• _WHAT YOU HAVE TO DO_:
Every line from the one containing "stack entries. -/" to the one containing "pcHigh : s.pc.toNat ≤ 4096" in the records below, both included, must be set down exactly, and no other line.

□ □ □ □ □ □ □

/-- A requested LoadProgram leaves the state as it was, or the loaded one. -/
theorem hostOp_loadProgram_state {b : List Byte} {m m' : Session} {r : OpResult}
    (h : hostOp (.loadProgram b) m = .next (r, m')) :
    sessionState m' = sessionState m ∨ loadProgram b (sessionState m) = .ok (sessionState m') := by
  have hload : loadSession b m = (r, m') := Host.Outcome.next.inj h
  unfold loadSession at hload
  cases hp : loadProgram b (sessionState m) with
  | error e =>
    rw [hp] at hload
    cases hload
    exact .inl rfl
  | ok t =>
    rw [hp] at hload
    cases hload
    exact .inr (by rw [sessionState_withState])

end Sys2Proof.Machine
end

section
/-! PROOFS. The invariant: canonical memory, bounds on `pc` and on the stack entries. -/

namespace Sys2Proof.Machine

/-- The invariant speaks of memory, `pc`, the stack and the latch alone. -/
theorem State.Inv.of_eq {s t : State} (h : s.Inv) (hm : t.mem = s.mem) (hp : t.pc = s.pc) (hs : t.stack = s.stack)
    (hl : t.latch = s.latch) : t.Inv where
  memory := hm ▸ h.memory
  pcBound := hp ▸ h.pcBound
  entries := hs ▸ h.entries
  waiting := hp ▸ hl ▸ h.waiting

/-- What holds of the state a handler begins with: the invariant, the latch free, and `pc` past a fetched instruction. -/
structure State.Begun (s : State) : Prop where
  inv : s.Inv
  free : s.latch = .notWaiting
  pcLow : 2 ≤ s.pc.toNat
  pcHigh : s.pc.toNat ≤ 4096

theorem advance_pc_toNat {s : State} (h : s.pc.toNat ≤ 4096) : s.advance.pc.toNat = s.pc.toNat + 2 := by
  rw [State.advance_pc]
  bv_omega

theorem State.Inv.advance_begun {s : State} (h : s.Inv) (hl : s.latch = .notWaiting) (hp : s.pc.toNat ≤ 4094) :
    s.advance.Begun := by
  have hpc := advance_pc_toNat (s := s) (by omega)
  exact ⟨⟨h.memory, by omega, h.entries, fun hw => absurd hl hw⟩, hl, by omega, by omega⟩

/-- Memory stays canonical: only the two stores write it, at addresses they have checked. -/
theorem exec_keeps_memory_wf {i : Instr} {s t : State} (hm : Memory.wf s.mem) (h : exec i s = .next t) :
    Memory.wf t.mem := by
  cases i with
  | ldB x =>
    obtain ⟨inside, rfl⟩ := exec_ldB_next h
    exact Memory.writeList_wf hm inside
  | storeRegs x =>
    obtain ⟨inside, rfl⟩ := exec_storeRegs_next h
    exact Memory.writeList_wf hm (by rwa [regList_length])
  | _ =>
    have hmem : t.mem = s.mem := exec_writesOnly h .mem (by simp [mayChange])
    rwa [hmem]

/-- The stack entries stay bounded: only call writes one, and it writes its own `pc`. -/
theorem exec_keeps_entries {i : Instr} {s t : State} (hs : s.Begun) (h : exec i s = .next t) (j : Fin 16) :
    (t.stack[j]).toNat ≤ 4096 := by
  cases i with
  | call nnn =>
    obtain ⟨_, rfl⟩ := exec_call_next h
    simp only [State.setPc_stack, State.setStack_stack, Fin.getElem_fin, Vector.getElem_set]
    split
    · exact hs.pcHigh
    · exact hs.inv.entries j
  | ret =>
    obtain ⟨_, rfl⟩ := exec_ret_next h
    exact hs.inv.entries j
  | _ =>
    have ⟨_, hstack⟩ : t.sp = s.sp ∧ t.stack = s.stack := exec_writesOnly h .stack (by simp [mayChange])
    rw [hstack]
    exact hs.inv.entries j

theorem skipIf_pc_le {s : State} (h : s.pc.toNat ≤ 4096) (b : Bool) : (s.skipIf b).pc.toNat ≤ 0x10FE := by
  cases b
  · exact h.trans (by decide)
  · exact (advance_pc_toNat h).trans_le (by omega)

/-- `pc` stays bounded: a jump goes to at most 0xFFF + 0xFF, and a return to an entry (10_state.md R25). -/
theorem exec_pc_le {i : Instr} {s t : State} (hs : s.Begun) (h : exec i s = .next t) : t.pc.toNat ≤ 0x10FE := by
  have hp := hs.pcHigh
  cases i with
  | jp nnn =>
    obtain rfl := Host.Outcome.next.inj h
    simp only [State.setPc_pc]
    bv_omega
  | call nnn =>
    obtain ⟨_, rfl⟩ := exec_call_next h
    simp only [State.setPc_pc]
    bv_omega
  | jpV0 nnn =>
    obtain rfl := Host.Outcome.next.inj h
    simp only [State.setPc_pc]
    bv_omega
  | ret =>
    obtain ⟨entry, rfl⟩ := exec_ret_next h
    exact (hs.inv.entries ⟨s.sp.val - 1, by omega⟩).trans (by decide)
  | ldVxK x =>
    obtain rfl := Host.Outcome.next.inj h
    have hlow := hs.pcLow
    simp only [State.setPc_pc]
    bv_omega
  | seImm | sneImm | seReg | sneReg =>
    obtain rfl := Host.Outcome.next.inj h
    exact skipIf_pc_le hp _
  | skp x =>
    obtain ⟨_, rfl⟩ := exec_skp_next h
    exact skipIf_pc_le hp _
  | sknp x =>
    obtain ⟨_, rfl⟩ := exec_sknp_next h
    exact skipIf_pc_le hp _
  | _ =>
    have hpc : t.pc = s.pc := exec_writesOnly h .pc (by simp [mayChange])
    rw [hpc]
    omega

/-- Every instruction that completes leaves the invariant. -/
theorem exec_keeps_inv {i : Instr} {s t : State} (hs : s.Begun) (h : exec i s = .next t) : t.Inv where
  memory := exec_keeps_memory_wf hs.inv.memory h
  pcBound := exec_pc_le hs h
  entries := exec_keeps_entries hs h
  waiting hw := by
    obtain hl | ⟨x, -, -, hpc⟩ := exec_latch h
    · exact absurd (hl.trans hs.free) hw
    · have hlow := hs.pcLow
      have hhigh := hs.pcHigh
      rw [hpc]
      bv_omega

□ □ □ □ □ □ □

• _OUTPUT_:
/-! PROOFS. The invariant: canonical memory, bounds on `pc` and on the stack entries. -/

namespace Sys2Proof.Machine

/-- The invariant speaks of memory, `pc`, the stack and the latch alone. -/
theorem State.Inv.of_eq {s t : State} (h : s.Inv) (hm : t.mem = s.mem) (hp : t.pc = s.pc) (hs : t.stack = s.stack)
    (hl : t.latch = s.latch) : t.Inv where
  memory := hm ▸ h.memory
  pcBound := hp ▸ h.pcBound
  entries := hs ▸ h.entries
  waiting := hp ▸ hl ▸ h.waiting

/-- What holds of the state a handler begins with: the invariant, the latch free, and `pc` past a fetched instruction. -/
structure State.Begun (s : State) : Prop where
  inv : s.Inv
  free : s.latch = .notWaiting
  pcLow : 2 ≤ s.pc.toNat
  pcHigh : s.pc.toNat ≤ 4096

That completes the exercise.